Le destin du monde se jouera peut-être sur la base navale cambodgienne de Ream. Vous ne connaissez pas ce nom? Alors, regardez sur une carte. Nous sommes au sud du Cambodge, tout au bout de la péninsule indochinoise. La ville la plus proche est la métropole portuaire et balnéaire de Sihanoukville. A quelques kilomètres, un périmètre ceinturé de clôtures est inaccessible pour les visiteurs. Ream, face à l’île de Koh Ta Kiev, est l’un des futurs points d’appui de la marine chinoise pour projeter ses navires vers l’Océan Indien.

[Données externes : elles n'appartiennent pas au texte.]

-- ==== Sys2Proof/Machine/LoadStore.lean ====
section
/-!
DEFINITION. Loads and stores (06 R159-R167), the full and empty lines of the scratchpad (05 R146, R147), the
read-only cache (05 R148), and the steps that perform accesses in flight (R162, R239).
-/
namespace Sys2Proof.Machine

/-! ## Fields (R159) -/

def lsNs (f : Fields) : Bool := Fields.x f 18 18 == 1
def lsOs (f : Fields) : Nat := Fields.x f 17 15

/-- The destination kind of a load of width W (R160). -/
def loadDst (w : Nat) : Dst := if w = 5 then .lanePair else if w = 6 then .laneQuad else .lane

/-- The shape of a load (R57, R159, R160). -/
def loadShape (f : Fields) (global nsOk osOk : Bool) : Shape :=
  { dst := loadDst (lsW f), long := true, a := .w32, ownXs := global, zeroXs := !global, ownImm := true, immMask := 0x7FFFF,
    badModifier := lsOs f == 7 || lsW f == 7 || (lsNs f && !nsOk) || (lsOs f != 0 && !osOk),
    badField := global && Fields.xs f % 2 = 1 }

/-- The shape of a store: B may be neither im nor sx. -/
def storeShape (f : Fields) (global : Bool) : Shape :=
  { dst := .none, long := true, a := .w32, b := storeUse (lsW f), ownXs := global, zeroXs := !global, ownImm := true,
    immMask := 0x7FFFF, plainB := true,
    badModifier := lsOs f == 7 || lsW f == 7 || lsNs f || lsW f == 2 || lsW f == 4,
    badField := global && Fields.xs f % 2 = 1 }

/-- The data of a store in lane i (R160): a quad is four registers, or zr. -/
def storeData (t : Troupe) (f : Fields) (w i : Nat) : BitVec 128 :=
  let b := f.b.toNat
  if w = 6 then
    if b < 120 then
      rowGet (t.vrow (b + 3)) i ++ rowGet (t.vrow (b + 2)) i ++ rowGet (t.vrow (b + 1)) i ++ rowGet (t.vrow b) i
    else 0
  else if w = 5 then (t.b64 f i).setWidth 128
  else (t.b32 f i).setWidth 128

/-- A load's value from its bytes, extended (R160), as lane registers' bits. -/
def extendLoad (w : Nat) (bs : List Byte) : Nat :=
  let v := leNat bs
  match w with
  | 2 => (BitVec.ofInt 32 (signedOf 8 v)).toNat
  | 4 => (BitVec.ofInt 32 (signedOf 16 v)).toNat
  | _ => v

/-- The operation of a load or store. -/
def accessOp (s : State) (t : Troupe) (f : Fields) (kind : MemKind) (load : Bool) (reqs : List LaneReq) : MemOp :=
  { id := t.nextOp, kind := kind, sub := lsW f, acquire := load && lsOs f != 0, release := !load && lsOs f != 0,
    scope := lsOs f, dest := if load && !f.n then some f.d.toNat else none, latch := t.pos.kLane % 4,
    act := t.actSerial, raisesLd := load, raisesSt := !load, lanes := reqs, samples := [], flags := 0,
    released := none, since := s.clock.toNat, sync := load && s.poisonTraps t }

/-! ## Performing one lane -/

/-- A lane of a load: the state, the value, whether poison made it 0 (R162, R164, R166, R167, R148). Poison in memory does
not matter where the troupe's own stores in flight cover it. LDRO and its fill go through the die's RDC (R237), whose copy
an invalidation on its way drops first, so that the value was in memory after the last ROINV. -/
def State.loadLane (s : State) (t : Troupe) (o : MemOp) (r : LaneReq) : State × Nat × Bool :=
  let n := o.size
  let s := if o.acquire then s.acquireAt t.core o.scope else s
  let finish (s : State) (bs : List Byte) (bad : Nat → Bool) : State × Nat × Bool :=
    if (List.range n).any fun i => bad i && !t.covers o (o.at_ r + i) then (s.useLost t.core, 0, true)
    else (s, extendLoad o.sub (t.forward o r bs), false)
  match o.kind with
  | .loadSp =>
    match s.company? t.cid with
    | some c => finish s (c.read r.addr n) fun i => c.isPoisoned (r.addr + i) 1
    | none => (s, 0, false)
  | .ldro ns =>
    let l := s.loc r.pa r.entry r.psize
    match (s.core t.core).ro.find? (·.line == l.line) with
    | some x => (s, extendLoad o.sub ((x.data.drop l.off).take n), false)
    | none =>
      let s := (s.countReq t r).settleInval (dieOf t.core) l.line
      let (s, bs) := s.dieRead (dieOf t.core) l
      if s.isPoisoned l n then (s.useLost t.core, 0, true)
      else
        let keep := !ns && !s.isPoisoned { l with off := 0 } 192
        let s := if keep then
            s.updCore t.core fun c => { c with ro := { line := l.line, data := bs } :: c.ro }
          else s
        (s, extendLoad o.sub ((bs.drop l.off).take n), false)
  | k =>
    let ns := match k with | .loadG ns => ns | _ => false
    let l := s.loc r.pa r.entry r.psize
    let (s, bs, bad) := (s.countReq t r).coreRead t.core l n ns
    finish s bs fun i => bad && s.isPoisoned (l.plus i) 1

/-- Registers a load's lane writes. -/
def MemOp.regs (o : MemOp) : Nat := if o.sub = 5 then 2 else if o.sub = 6 then 4 else 1

/-- A load's lane is performed: its data is written, and the operation is put back (R162). Where the instruction waits for
it, the data, or that the lane met poison, is kept until all have returned (R167). -/
def State.performLoad (s : State) (t : Troupe) (o : MemOp) (r : LaneReq) : State :=
  let (s', v, bad) := s.loadLane t o r
  if o.sync && bad then
    s.updTroupe t.uid fun t => t.putOp (o.setLane { r with done := true, status := cPoisonConsumed })
  else
    s'.updTroupe t.uid fun t =>
      let t := if o.sync then t else t.deliver o r.lane o.regs v
      (t.acquired o s'.clock.toNat).putOp (o.setLane { r with done := true, data := if o.sync then BitVec.ofNat 128 v else r.data })

/-- Lanes of a store are performed: a release they carry, and the operation put back (R153, R162). -/
def State.storesDone (s : State) (t : Troupe) (o : MemOp) (rs : List LaneReq) : State :=
  (s.performRelease t o).updTroupe t.uid fun t =>
    t.putOp (rs.foldl (fun (o : MemOp) x => o.setLane { x with done := true }) o)

/-- A release at package scope or wider writes the owned lines of its core back (R245). -/
def State.releaseBy (s : State) (t : Troupe) (o : MemOp) : State :=
  if o.release && o.scope ≥ 5 then s.releaseOwned t.core else s

/-- ST.sp.f writes every lane it has on a line, in lane order, and sets the line full as one step (R146). -/
def State.performFill (s : State) (t : Troupe) (o : MemOp) (r : LaneReq) : State :=
  let rs := o.lanes.filter fun x => !x.done && x.addr / 192 == r.addr / 192
  if rs.all (s.laneFree t o) then
    let s := (s.releaseBy t o).updCompany t.cid fun c => rs.foldl (fun c x => c.write x.addr (leBytes o.size x.data.toNat)) c
    (s.fillLine t.cid (r.addr / 192)).storesDone t o rs
  else s

/-- After a write that a release has passed: the cores in its scope hold no older copy of the line (R153). -/
def State.dropStale (s : State) (t : Troupe) (o : MemOp) (line : Nat) : State :=
  match o.released with
  | none => s
  | some (_, scope) =>
    (s.troupes.filter fun u => t.within u scope).foldl (fun s u =>
      (s.dropRo u.core line).updCore u.core fun c => { c with l1 := c.l1.filter fun x => x.line != line || x.owned }) s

Pourquoi parler de la base de Ream, alors que l’attention médiatique internationale se focalise sur la guerre commerciale entre Pékin et Washington, et sur l’annonce de la suspension par la Chine de toutes les livraisons d’appareils américains Boeing aux compagnies aériennes de l’Empire du Milieu? 

Parce que le Royaume du Cambodge attend, ces jours-ci, le Président chinois Xi Jinping, qui vient d’achever une visite au Vietnam, suivie d’une escale en Malaisie. Et parce que les relations sino-cambodgiennes en disent bien plus long que beaucoup d’analyses sur la manière dont Pékin a anticipé le bras de fer enclenché par les annonces douanières de Donald Trump.

Retournement d’alliances

La Chine et l’Asie du Sud-Est. Sur le papier, et au regard des relations historiques entre Pékin et ses voisins méridionaux, la donne n’est pas si favorable à la seconde puissance économique mondiale. Le Vietnam, où Xi Jinping a effectué trois visites en deux ans, est un ennemi héréditaire de cet Empire qui, plusieurs fois, a tenté (en vain) de l’asservir. La Malaisie, où la minorité d’origine chinoise est dominée par la majorité malaise musulmane, n’est a priori pas non plus un allié solide.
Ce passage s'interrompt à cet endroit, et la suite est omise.